As quoted from one book Anna said, “When you are grandfather stopped to sleep a young girl came to hand him a cake and it looked like a log.” Perhaps that was the first cake that was ever made to look like the frontier.
It never mattered once he was elected if you voted or not because he was pleased by such a large turnout, it felt like the voting would never end. On March 4th he rode to the capital with crowds equal to those who came to listen to Pres. George Washington, and he was proud. Anna continued to tell the children that their grandfather had an Irish doorman who loved the opportunity to say yes or no to visitors who came to the front door of the White House.
Oh yes, Anna told stories, because as she told them, no one much cared except for her family because she never stepped foot into the White House, and no one could ever talk about her.
It finally came out the reason why Anna remained in Indiana, telling the children it was ill-health that kept her home. Perhaps the unhealthy was one of her children and not herself. One thing she got a kick out of was telling her children and grandchildren that she was born one year before the signing of the declaration of independence.
And she proudly said until she closed her eyes, peacefully, telling those same grandchildren, “I was 65 when your grandfather died.” People believed Anna was frail, and to frail for a long ride to Washington, over two weeks, and that was why she never went. On inauguration day his son’s wife, the wife of the late son John Harrison, went in her mother-in-law’s place.
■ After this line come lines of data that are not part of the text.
-- ==== Sys2Proof/Machine/Draw.lean ====
section
/-! DEFINITION. Family 0xD: the sprite draw (44_draw_family_D.md R150 to R156). -/

namespace Sys2Proof.Machine

/-- The pixels of a screen row that one sprite byte covers from column `x0` on: bit 7 of the byte is the leftmost,
and what would pass column 63 is cut off (R152, R154). -/
def rowMask (b : Byte) (x0 : Nat) : BitVec 64 := (b.setWidth 64 <<< 56) >>> x0

/-- The first `n` sprite rows, ascending, XORed onto the frame buffer from row `y0`, and whether a pixel went from
1 to 0 (R150, R153, R154). Sprite row `k` is the byte at address `a + k`. -/
def drawRows (m : Memory) (a x0 y0 : Nat) : Nat → FrameBuffer → FrameBuffer × Bool
  | 0, fb => (fb, false)
  | n + 1, fb =>
    let p := drawRows m a x0 y0 n fb
    let row := p.1[y0 + n]?.getD 0#64
    let mask := rowMask (Memory.read m (a + n)) x0
    (p.1.setIfInBounds (y0 + n) (row ^^^ mask), p.2 || (row &&& mask) != 0#64)

/-- The start column, `V[x] mod 64` (R151). -/
def State.drawX (s : State) (x : Nibble) : Nat := (s.getV x).toNat % 64

/-- The start row, `V[y] mod 32` (R151). -/
def State.drawY (s : State) (y : Nibble) : Nat := (s.getV y).toNat % 32

/-- `R`, the number of sprite rows not clipped (R49, R152). -/
def State.drawCount (s : State) (y n : Nibble) : Nat := min n.toNat (32 - s.drawY y)

/-- `DRW Vx, Vy, N` (R150): the sprite at I drawn by XOR, the collision to VF, the event Present with the new frame
buffer; or MEM_OUT_OF_BOUNDS when a row that is not clipped lies at 4096 or above. -/
def execDrw (x y n : Nibble) (s : State) : Host.Outcome State Fault Refusal :=
  if inBounds (s.addrI 0) (s.drawCount y n) then
    let p := drawRows s.mem (s.addrI 0) (s.drawX x) (s.drawY y) (s.drawCount y n) s.fb
    .next (((s.setFb p.1).setFlag (drawFlag params.drawFlagPolicy p.2)).emit (.present p.1)).advance
  else raiseFatal .memOutOfBounds (.drw x y n) s

end Sys2Proof.Machine
end

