-- ==== Sys2Proof/Machine/Keypad.lean ====
section
/-! DEFINITION. Family 0xE: skip on key state (45_keypad_family_E.md), and the keys FX0A samples (46 R171). -/

namespace Sys2Proof.Machine

/-- `env.key(k)`: the oracle's answer for a code at this step, codes 16..255 included (R160, R212; log 1). -/
def Env.key (e : Env) (k : Byte) : Bool := e.keys.getLsbD k.toNat

/-- The codes 0..15 that are down, ascending (R171). -/
def Env.pressed (e : Env) : List Nibble :=
  ((List.range 16).map (BitVec.ofNat 4)).filter fun k => e.key (k.setWidth 8)

/-- Which pressed key is reported: the draw `pick`, reduced to the number of pressed keys, chooses, so that any of
them may be (R171, 93 U6; log 3). `none` when no key is down. -/
def Env.chosenKey (e : Env) : Option Nibble := e.pressed[e.pick % e.pressed.length]?

/-- `SKP Vx` (R160). -/
def execSkp (x : Nibble) (s : State) : Host.Outcome State Fault Refusal :=
  .next (s.skipIf (s.env.key (s.getV x)))

/-- `SKNP Vx` (R161). -/
def execSknp (x : Nibble) (s : State) : Host.Outcome State Fault Refusal :=
  .next (s.skipIf (!s.env.key (s.getV x)))

/-- `UNIMPL.E` (R162): the oracle is not asked. -/
def execUnimplE (x : Nibble) (nn : Byte) (s : State) : Host.Outcome State Fault Refusal :=
  .next (unimplemented (.unimplE x nn) s)

end Sys2Proof.Machine
end

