/-- R204: where an instruction raises a fatal condition, every element keeps its value, PC included, but FATAL; and
R203's event is emitted. -/
def Obligations.FatalConditionsArePrecise : Prop :=
  ∀ (i : Instr) (s : State) (c : FatalCause), raises i s = some c →
    exec i s = .fault (.fatal c
      { s with fatal := some c, events := s.events ++ [.fatal c s.pc (encode i)] })

/-- The write entries of the access matrix (R37): an instruction changes nothing but what its row lists, and PC. That
FX55 and FX65 leave I unchanged is the model's choice: the parameter `LOADSTORE_INCREMENTS_I` at the spec's default,
false (decision D19: log 11). -/
def Obligations.InstructionsWriteOnlyTheirRow : Prop :=
  ∀ (i : Instr) (s t : State), exec i s = .next t → Frame (accessMatrix i s) s t

/-- R24: how every instruction leaves PC, and that a fatal condition leaves it at the instruction. -/
def Obligations.EveryInstructionLeavesPcAsItsClassSays : Prop :=
  ∀ (i : Instr) (s : State),
    (∀ t, exec i s = .next t → t.pc = pcAfter i s) ∧
    (∀ c t, exec i s = .fault (.fatal c t) → t.pc = s.pc)

/-- The side effects on VF (R22, R251): the seven flag-writing instructions leave 0 or 1 there whatever it held; any
other instruction changes VF only as a destination register. That VF is 0 or 1 after the five ALU forms with X = 15 is
the model's choice: the parameter `VF_WRITE_ORDER` at the spec's default, flag_last (decision D7: log 9). -/
def Obligations.FlagIsZeroOrOneAndOtherwiseUntouched : Prop :=
  ∀ (i : Instr) (s t : State), exec i s = .next t →
    (writesFlag i = true → t.getV 15#4 = 0x00#8 ∨ t.getV 15#4 = 0x01#8) ∧
    (writesFlag i = false → 15#4 ∉ (accessMatrix i s).regs → t.getV 15#4 = s.getV 15#4)

/-- The oracles are asked by CXNN, EX9E, EXA1 and FX0A only (R37, column Env): to every other instruction their
answers make no difference. -/
def Obligations.OnlyFourInstructionsAskTheOracles : Prop :=
  ∀ (i : Instr) (s : State) (e : Env), asksEnv i = false →
    exec i { s with env := e } = mapStates (fun t => { t with env := e }) (exec i s)

/-- R28: no instruction reads ST. FX18 overwrites it; to every other instruction its value makes no difference. -/
def Obligations.NoInstructionReadsTheSoundTimer : Prop :=
  ∀ (i : Instr) (s : State) (b : Byte),
    (∀ x, i = .ldSt x → exec i { s with st := b } = exec i s) ∧
    ((∀ x, i ≠ .ldSt x) → exec i { s with st := b } = mapStates (fun t => { t with st := b }) (exec i s))

/-- R33: the loaded length is constant during a run, whether a step completes or ends it. -/
def Obligations.NoStepChangesTheLoadedLength : Prop :=
  ∀ s : State,
    (∀ t, step s = .next t → t.plen = s.plen) ∧
    (∀ c t, step s = .fault (.fatal c t) → t.plen = s.plen)

/-- Every step keeps the invariant: memory in canonical form inside [0, 4096), no fatal condition latched, none
reported. -/
def Obligations.StepKeepsTheInvariant : Prop :=
  ∀ s t : State, Inv s → step s = .next t → Inv t

/-- The reset state meets the invariant. -/
def Obligations.ResetMeetsTheInvariant : Prop :=
  Inv State.reset ∧ ∀ s : State, Inv s.hostReset

/-- Every state of every run meets the invariant: after Reset and any Load, through any steps and ticks. -/
def Obligations.EveryReachableStateMeetsTheInvariant : Prop :=
  ∀ s : State, Reachable s → Inv s

/-- How a run goes on or ends (R246): in a reachable state a step completes, or the run has halted with PC outside
the loaded program, or one of the three fatal conditions an instruction can raise ends it. That
the halted state, in which the spec gives no transition and which is the normal end of a run, answers a fault named
`halted` is the model's rendering (log 6). -/
def Obligations.EveryRunGoesOnHaltsOrIsFatal : Prop :=
  ∀ s : State, Reachable s →
    (∃ t, step s = .next t) ∨
    (step s = .fault (.halted s) ∧ (s.pc.toNat < 0x200 ∨ 0x200 + s.plen.val ≤ s.pc.toNat)) ∨
    (∃ c t, step s = .fault (.fatal c t) ∧ t.fatal = some c ∧
      (c = .stackOverflow ∨ c = .stackUnderflow ∨ c = .memOutOfBounds))

/-- Two memories in canonical form that read alike are the same list. -/
def Obligations.CanonicalMemoriesThatReadAlikeAreEqual : Prop :=
  ∀ m m' : Memory, Memory.wf m → Memory.wf m' →
    (∀ a < 4096, Memory.read m a = Memory.read m' a) → m = m'

/-! ### Families 0x0, 0x1, 0x2 -/

/-- R100. -/
def Obligations.ClsClearsTheFrameBuffer : Prop :=
  ∀ s : State, ∃ t, exec .cls s = .next t ∧
    (∀ r c, t.pixel r c = false) ∧ t.events = s.events ++ [.displayClear] ∧ t.pc = s.pc + 2 ∧
    Frame { fb := true, events := true } s t
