-- ==== Sys2Proof/Tests/Slice0.lean ====
section
/-! SUPPORT. Tests. Expected results are those of spec/95_test_vectors.md (each test names its vector), of the
examples in the rules, or worked out by hand from the rule named. Then, for each statement that has hypotheses,
witnesses that meet them, at the edges of their ranges. -/

namespace Sys2Proof.Tests

open Sys2Proof Sys2Proof.Machine

/-! ### Helpers -/

/-- The state of a completing outcome. -/
def nx : Host.Outcome State Fault Refusal → Option State
  | .next t => some t
  | .fault _ => none
  | .refused _ => none

/-- The cause and the state of a fatal outcome. -/
def ft : Host.Outcome State Fault Refusal → Option (FatalCause × State)
  | .fault (.fatal c t) => some (c, t)
  | .fault (.halted _) => none
  | .fault (.stoppedByFatal _) => none
  | .next _ => none
  | .refused _ => none

/-- The keys whose codes are listed are down. -/
def down (ks : List Nat) : BitVec 256 := ks.foldl (fun b k => b ||| BitVec.ofNat 256 (2 ^ k)) 0#256

/-- One input: no tick, these keys, this random byte, this choice. -/
def input (ks : List Nat) (rnd : Byte) (pick : Nat) : Input := ⟨0, ⟨down ks, rnd, pick⟩⟩

/-- Reset, with PC and one quiet input. -/
def at_ (pc : Word) : State := { State.reset with pc := pc, inputs := [input [] 0x00#8 0] }

/-- One step with the word placed at PC. -/
def run (s : State) (w : Nat) : Option State := nx (step (s.withFetchWord 16 w))

/-- The same, for a step that ends in a fatal condition. -/
def runFatal (s : State) (w : Nat) : Option (FatalCause × State) := ft (step (s.withFetchWord 16 w))

/-- Registers set one after another. -/
def regs (s : State) (l : List (Nibble × Byte)) : State := l.foldl (fun s p => s.setV p.1 p.2) s

/-- The bytes stored from an address. -/
def bytes (s : State) (a : Nat) (l : List Byte) : State := s.store a l

/-- `n` bytes read from an address. -/
def dump (s : State) (a n : Nat) : List Byte := (List.range n).map fun k => Memory.read s.mem (a + k)

/-- The pixels that are set, row by row, as (row, column). -/
def lit (s : State) : List (Nat × Nat) :=
  (List.finRange 32).flatMap fun r => ((List.finRange 64).filter fun c => s.pixel r c).map fun c => (r.val, c.val)

/-- The frame buffer with these pixels set. -/
def paint (s : State) (l : List (Fin 32 × Fin 64)) : State :=
  l.foldl (fun s p => s.setFb (s.fb.set p.1.val (s.fb[p.1.val] ||| (0x8000000000000000#64 >>> p.2.val)))) s

/-! ### WellFormed: each check refuses an ill-formed term (30_encoding.md R81) -/

theorem test_wf_refuses_cls_word_as_unimplemented : (Instr.unimpl0 0x0E0#12).wf = false := by decide
theorem test_wf_refuses_ret_word_as_unimplemented : (Instr.unimpl0 0x0EE#12).wf = false := by decide
theorem test_wf_refuses_assigned_nibbles :
    ∀ n ∈ [0x0#4, 0x1#4, 0x2#4, 0x3#4, 0x4#4, 0x5#4, 0x6#4, 0x7#4, 0xE#4], (Instr.unimpl8 1#4 2#4 n).wf = false := by
  decide
theorem test_wf_refuses_assigned_key_bytes : ∀ b ∈ [0x9E#8, 0xA1#8], (Instr.unimplE 3#4 b).wf = false := by decide
theorem test_wf_refuses_assigned_misc_bytes :
    ∀ b ∈ [0x07#8, 0x0A#8, 0x15#8, 0x18#8, 0x1E#8, 0x29#8, 0x33#8, 0x55#8, 0x65#8],
      (Instr.unimplF 3#4 b).wf = false := by decide
theorem test_wf_admits_the_others :
    (Instr.unimpl0 0x000#12).wf = true ∧ (Instr.unimpl8 1#4 2#4 0xF#4).wf = true ∧
    (Instr.unimplE 0#4 0x00#8).wf = true ∧ (Instr.unimplF 1#4 0xFF#8).wf = true := by decide

/-! ### Decoding: every constructor, from a word written out from the opcode map (30_encoding.md R80) -/

theorem test_decode_families_0_to_2 :
    decode [0x00#8, 0xE0#8] = .ok (.cls, []) ∧ decode [0x00#8, 0xEE#8] = .ok (.ret, []) ∧
    decode [0x1A#8, 0xBC#8] = .ok (.jp 0xABC#12, []) ∧ decode [0x22#8, 0x04#8] = .ok (.call 0x204#12, []) ∧
    decode [0x0F#8, 0xFF#8] = .ok (.unimpl0 0xFFF#12, []) := ⟨rfl, rfl, rfl, rfl, rfl⟩

theorem test_decode_families_3_to_7 :
    decode [0x31#8, 0x00#8] = .ok (.seImm 1#4 0x00#8, []) ∧ decode [0x40#8, 0x06#8] = .ok (.sneImm 0#4 0x06#8, []) ∧
    decode [0x52#8, 0x31#8] = .ok (.seReg 2#4 3#4 1#4, []) ∧ decode [0x60#8, 0x05#8] = .ok (.ldImm 0#4 0x05#8, []) ∧
    decode [0x71#8, 0xFF#8] = .ok (.addImm 1#4 0xFF#8, []) := ⟨rfl, rfl, rfl, rfl, rfl⟩

theorem test_decode_family_8 :
    decode [0x8A#8, 0xF0#8] = .ok (.ldReg 10#4 15#4, []) ∧ decode [0x80#8, 0x11#8] = .ok (.orReg 0#4 1#4, []) ∧
    decode [0x80#8, 0x12#8] = .ok (.andReg 0#4 1#4, []) ∧ decode [0x83#8, 0x33#8] = .ok (.xorReg 3#4 3#4, []) ∧
    decode [0x8A#8, 0xB4#8] = .ok (.addReg 10#4 11#4, []) ∧ decode [0x80#8, 0x15#8] = .ok (.subReg 0#4 1#4, []) ∧
    decode [0x82#8, 0x76#8] = .ok (.shr 2#4 7#4, []) ∧ decode [0x80#8, 0x17#8] = .ok (.subnReg 0#4 1#4, []) ∧
    decode [0x82#8, 0x2E#8] = .ok (.shl 2#4 2#4, []) ∧ decode [0x81#8, 0x2F#8] = .ok (.unimpl8 1#4 2#4 15#4, []) :=
  ⟨rfl, rfl, rfl, rfl, rfl, rfl, rfl, rfl, rfl, rfl⟩

theorem test_decode_families_9_to_D :
    decode [0x92#8, 0x30#8] = .ok (.sneReg 2#4 3#4 0#4, []) ∧ decode [0xA3#8, 0x00#8] = .ok (.ldI 0x300#12, []) ∧
    decode [0xB3#8, 0x00#8] = .ok (.jpV0 0x300#12, []) ∧ decode [0xC1#8, 0x0F#8] = .ok (.rnd 1#4 0x0F#8, []) ∧
    decode [0xD1#8, 0x2F#8] = .ok (.drw 1#4 2#4 15#4, []) := ⟨rfl, rfl, rfl, rfl, rfl⟩

theorem test_decode_family_E :
    decode [0xE3#8, 0x9E#8] = .ok (.skp 3#4, []) ∧ decode [0xE3#8, 0xA1#8] = .ok (.sknp 3#4, []) ∧
    decode [0xE1#8, 0x9F#8] = .ok (.unimplE 1#4 0x9F#8, []) := ⟨rfl, rfl, rfl⟩

theorem test_decode_family_F :
    decode [0xF2#8, 0x07#8] = .ok (.ldFromDt 2#4, []) ∧ decode [0xF4#8, 0x0A#8] = .ok (.ldKey 4#4, []) ∧
    decode [0xF2#8, 0x15#8] = .ok (.ldDt 2#4, []) ∧ decode [0xF5#8, 0x18#8] = .ok (.ldSt 5#4, []) ∧
    decode [0xF1#8, 0x1E#8] = .ok (.addI 1#4, []) ∧ decode [0xF0#8, 0x29#8] = .ok (.ldFont 0#4, []) ∧
    decode [0xF2#8, 0x33#8] = .ok (.ldBcd 2#4, []) ∧ decode [0xF2#8, 0x55#8] = .ok (.storeRegs 2#4, []) ∧
    decode [0xF2#8, 0x65#8] = .ok (.loadRegs 2#4, []) ∧ decode [0xF1#8, 0xFF#8] = .ok (.unimplF 1#4 0xFF#8, []) :=
  ⟨rfl, rfl, rfl, rfl, rfl, rfl, rfl, rfl, rfl, rfl⟩

/-- Too few bytes are refused by name; the bytes after an instruction are left (R70). -/
theorem test_decode_edges :
    decode [0x60#8] = .error .truncated ∧ decode [] = .error .truncated ∧
    decode [0x60#8, 0x05#8, 0xAA#8] = .ok (.ldImm 0#4 0x05#8, [0xAA#8]) := ⟨rfl, rfl, rfl⟩

/-- S1's instances of the fields (R72). -/
theorem test_fields :
    (opOf 0xD12F#16, xOf 0xD12F#16, yOf 0xD12F#16, nOf 0xD12F#16) = (0xD#4, 1#4, 2#4, 15#4) ∧
    (nnOf 0x6005#16, nnnOf 0xD12F#16) = (0x05#8, 0x12F#12) := by decide

theorem test_decodeTableWord :
    decodeTableWord 16 0x8276 = some (.shr 2#4 7#4) ∧ decodeTableWord 16 0xF1FF = some (.unimplF 1#4 0xFF#8) := by
  decide

/-! ### Families 0x0, 0x1, 0x2 -/

theorem test_cls_T0_1 : (run (paint (at_ 0x200#16) [(3, 4)]) 0x00E0).map
    (fun t => (lit t, t.pc, t.events)) = some ([], 0x202#16, [.displayClear]) := by decide
theorem test_ret_T0_4 : (run { bytes (at_ 0x400#16) 0xEA0 [0x02#8, 0x02#8, 0x03#8, 0x10#8] with sp := 2 } 0x00EE).map
    (fun t => (t.sp, t.pc, dump t 0xEA0 4)) = some (1, 0x310#16, [0x02#8, 0x02#8, 0x03#8, 0x10#8]) := by decide
theorem test_ret_underflow_T0_3 : (runFatal (at_ 0x200#16) 0x00EE).map
    (fun p => (p.1, p.2.fatal.map FatalCause.code, p.2.pc, p.2.events)) =
    some (.stackUnderflow, some 2, 0x200#16, [.fatal .stackUnderflow 0x200#16 0x00EE#16]) := by decide
theorem test_unimpl0_does_not_jump_T0_8 : (run (at_ 0x200#16) 0x0FFF).map (fun t => (t.pc, t.events)) =
    some (0x202#16, [.diagUnimplemented 0x200#16 0x0FFF#16]) := by decide
theorem test_unimpl0_zero_word_does_not_clear_T0_6 : (run (paint (at_ 0x200#16) [(3, 4)]) 0x0000).map
    (fun t => (lit t, t.pc)) = some ([(3, 4)], 0x202#16) := by decide
theorem test_jp_T1_1 : (run (at_ 0x200#16) 0x1ABC).map (·.pc) = some 0xABC#16 := by decide
theorem test_call_T2_2 : (run { at_ 0xABC#16 with sp := 23 } 0x2300).map
    (fun t => (dump t 0xECE 2, t.sp, t.pc)) = some ([0x0A#8, 0xBE#8], 24, 0x300#16) := by decide
theorem test_call_overflow_T2_3 : (runFatal { at_ 0x200#16 with sp := 24 } 0x2300).map
    (fun p => (p.1, p.2.sp, p.2.pc, dump p.2 0xED0 2, p.2.events)) =
    some (.stackOverflow, 24, 0x200#16, [0x00#8, 0x00#8], [.fatal .stackOverflow 0x200#16 0x2300#16]) := by decide

/-! ### Families 0x3 to 0x7 -/

theorem test_seImm_T3_1_T3_2 : (run (at_ 0x208#16) 0x3100).map (·.pc) = some 0x20C#16 ∧
    (run (regs (at_ 0x208#16) [(1, 0x01#8)]) 0x3100).map (·.pc) = some 0x20A#16 := by decide
theorem test_sneImm_T4_1_T4_2 : (run (regs (at_ 0x200#16) [(0, 0x05#8)]) 0x4006).map (·.pc) = some 0x204#16 ∧
    (run (regs (at_ 0x200#16) [(0, 0x05#8)]) 0x4005).map (·.pc) = some 0x202#16 := by decide
theorem test_seReg_T5_2_T5_4 : (run (regs (at_ 0x300#16) [(2, 0x7F#8), (3, 0x80#8)]) 0x5230).map (·.pc) = some 0x302#16 ∧
    (run (regs (at_ 0x300#16) [(2, 1#8), (3, 1#8)]) 0x5231).map (·.pc) = some 0x304#16 := by decide
theorem test_ldImm_T6_1 : (run (at_ 0x200#16) 0x6005).map (fun t => (t.getV 0, t.pc)) = some (0x05#8, 0x202#16) := by
  decide
theorem test_addImm_T7_2 : (run (regs (at_ 0x200#16) [(1, 0xFF#8)]) 0x7102).map (fun t => (t.getV 1, t.getV 15)) =
    some (0x01#8, 0x00#8) := by decide

/-! ### Family 0x8 -/

/-- V0 and VF after `80<1><n>` with `a` in V0, `b` in V1, and 0x77 in VF. -/
def alu (n : Nat) (a b : Byte) : Option (Byte × Byte) :=
  (run (regs (at_ 0x200#16) [(0, a), (1, b), (15, 0x77#8)]) (0x8010 + n)).map fun t => (t.getV 0, t.getV 15)

theorem test_ldReg_T8_1 : alu 0 0x12 0x34 = some (0x34#8, 0x77#8) := by decide
theorem test_orReg_T8_2 : alu 1 0xF0 0x0F = some (0xFF#8, 0x77#8) := by decide
theorem test_andReg_T8_3 : alu 2 0xF0 0x3C = some (0x30#8, 0x77#8) := by decide
theorem test_xorReg_T8_4 : alu 3 0xF0 0x3C = some (0xCC#8, 0x77#8) := by decide
theorem test_addReg_T8_5_T8_8 : alu 4 0xC8 0x64 = some (0x2C#8, 1#8) ∧ alu 4 0x80 0x7F = some (0xFF#8, 0#8) := by decide
theorem test_addReg_flag_wins_T8_37 : (run (regs (at_ 0x200#16) [(15, 0xFF#8), (1, 0x02#8)]) 0x8F14).map (·.getV 15) =
    some 1#8 := by decide
theorem test_subReg_T8_12_T8_13 : alu 5 0x05 0x07 = some (0xFE#8, 0#8) ∧ alu 5 0x05 0x05 = some (0#8, 0#8) := by decide
theorem test_subReg_T8_11 : alu 5 0x07 0x05 = some (0x02#8, 1#8) := by decide
theorem test_shr_T8_45 : (run (regs (at_ 0x200#16) [(2, 0x05#8), (7, 0xAA#8)]) 0x8276).map
    (fun t => (t.getV 2, t.getV 15, t.getV 7)) = some (0x02#8, 1#8, 0xAA#8) := by decide
theorem test_shr_T8_21 : alu 6 0x80 0xFF = some (0x40#8, 0#8) := by decide
theorem test_subnReg_T8_22_T8_24 : alu 7 0x05 0x07 = some (0x02#8, 1#8) ∧ alu 7 0x05 0x05 = some (0#8, 0#8) := by decide
theorem test_shl_T8_27_T8_29 : alu 14 0x81 0x00 = some (0x02#8, 1#8) ∧ alu 14 0x7F 0x00 = some (0xFE#8, 0#8) := by decide
theorem test_unimpl8_T8_44 : (run (regs (at_ 0x200#16) [(1, 0x12#8), (2, 0x34#8)]) 0x812F).map
    (fun t => (t.getV 1, t.getV 15, t.pc, t.events)) =
    some (0x12#8, 0x00#8, 0x202#16, [.diagUnimplemented 0x200#16 0x812F#16]) := by decide

/-! ### Families 0x9 to 0xC -/

theorem test_sneReg_T9_1_T9_3 : (run (regs (at_ 0x300#16) [(2, 1#8), (3, 2#8)]) 0x9230).map (·.pc) = some 0x304#16 ∧
    (run (at_ 0x300#16) 0x9440).map (·.pc) = some 0x302#16 := by decide
theorem test_ldI_TA_1 : (run { at_ 0x200#16 with i := 0xFFFF#16 } 0xA300).map (·.i) = some 0x300#16 := by decide
theorem test_jpV0_TB_2 : (run (regs (at_ 0x200#16) [(0, 0xFF#8)]) 0xBFFF).map (·.pc) = some 0x10FE#16 := by decide
theorem test_rnd_TC_1 : (run { at_ 0x200#16 with inputs := [input [] 0xA7#8 0] } 0xC10F).map (·.getV 1) =
    some 0x07#8 := by decide

/-! ### Family 0xD -/

/-- The memory of section 2.5 of the vectors. -/
def gallery (i : Word) (x y : Byte) : State :=
  { bytes (bytes (regs (at_ 0x200#16) [(1, x), (2, y)]) 0x300 [0x80#8, 0xFF#8, 0x3C#8]) 0xFFF [0xC0#8] with i := i }

/-- TD.1: glyph 7, as rows: columns 5 to 8, then 8, 7, 6, 6. TD.3: clipped at both edges. TD.6: a collision. -/
theorem test_drw_TD_1_TD_3_TD_6 :
    (run (gallery 0x023#16 5#8 10#8) 0xD125).map (fun t => (lit t, t.getV 15, t.pc)) =
      some ([(10, 5), (10, 6), (10, 7), (10, 8), (11, 8), (12, 7), (13, 6), (14, 6)], 0#8, 0x202#16) ∧
    (run (gallery 0x300#16 255#8 255#8) 0xD123).map (fun t => (lit t, t.getV 15)) = some ([(31, 63)], 0#8) ∧
    (run (paint (gallery 0x300#16 0#8 0#8) [(0, 0)]) 0xD121).map (fun t => (lit t, t.getV 15)) =
      some ([], 1#8) := by decide
/-- TD.9: a sprite row at 0x1000. TD.10: the same row clipped, hence not read. -/
theorem test_drw_bounds_TD_9_TD_10 :
    (runFatal (gallery 0xFFF#16 0#8 0#8) 0xD122).map (fun p => (p.1, lit p.2, p.2.pc)) =
      some (.memOutOfBounds, [], 0x200#16) ∧
    (run (gallery 0xFFF#16 0#8 31#8) 0xD122).map (fun t => (lit t, t.getV 15)) =
      some ([(31, 0), (31, 1)], 0#8) := by decide

/-! ### Family 0xE -/

/-- PC after a key skip at 0x210 on the key 10. -/
def keySkip (ks : List Nat) (w : Nat) : Option Word :=
  (run (regs { at_ 0x210#16 with inputs := [input ks 0#8 0] } [(3, 0x0A#8)]) w).map (·.pc)

theorem test_skp_TE_1_TE_2 : keySkip [10] 0xE39E = some 0x214#16 ∧ keySkip [9] 0xE39E = some 0x212#16 := by decide
theorem test_sknp_TE_3_TE_4 : keySkip [10] 0xE3A1 = some 0x212#16 ∧ keySkip [9] 0xE3A1 = some 0x214#16 := by decide
/-- TE.5: a code above 15 may be answered either way. -/
theorem test_skp_code_26_TE_5 :
    (run (regs { at_ 0x210#16 with inputs := [input [26] 0#8 0] } [(3, 0x1A#8)]) 0xE39E).map (·.pc) = some 0x214#16 ∧
    (run (regs (at_ 0x210#16) [(3, 0x1A#8)]) 0xE39E).map (·.pc) = some 0x212#16 := by decide
theorem test_unimplE_TE_7 : (run (at_ 0x200#16) 0xE19F).map (fun t => (t.pc, t.events)) =
    some (0x202#16, [.diagUnimplemented 0x200#16 0xE19F#16]) := by decide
It would be William who would call a doctor for himself on March 26, and when the doctor arrived his main complaint was exhaustion. At first the doctor recommended rest, but he began to shake during the next day or two so the doctor returned and gave him mustard packs then told him to use heat packs and drink a lot of hot drinks. He remained in bed for several more days but he became a man in pain, and finally, the doctor gave him Opium for the pain along with shots of warm whiskey.
The president lay above the oval office, in the oval room on the second floor. Those who were in Washington DC from his family would never leave his side. The press made a heyday out of his illness and death before dying they printed the president would never make it. It was 30 minutes after midnight on April 4 when the doctor announced to his grandson, John, your grandfather had died. (John would one day end up the President of the United States.)
Out of all the first ladies up until this point, Anna was known as the quiet, frail, educated, and the mother of 10 children. No one will really know what kept her home instead of traveling with her husband for the big day when he took the oath of office.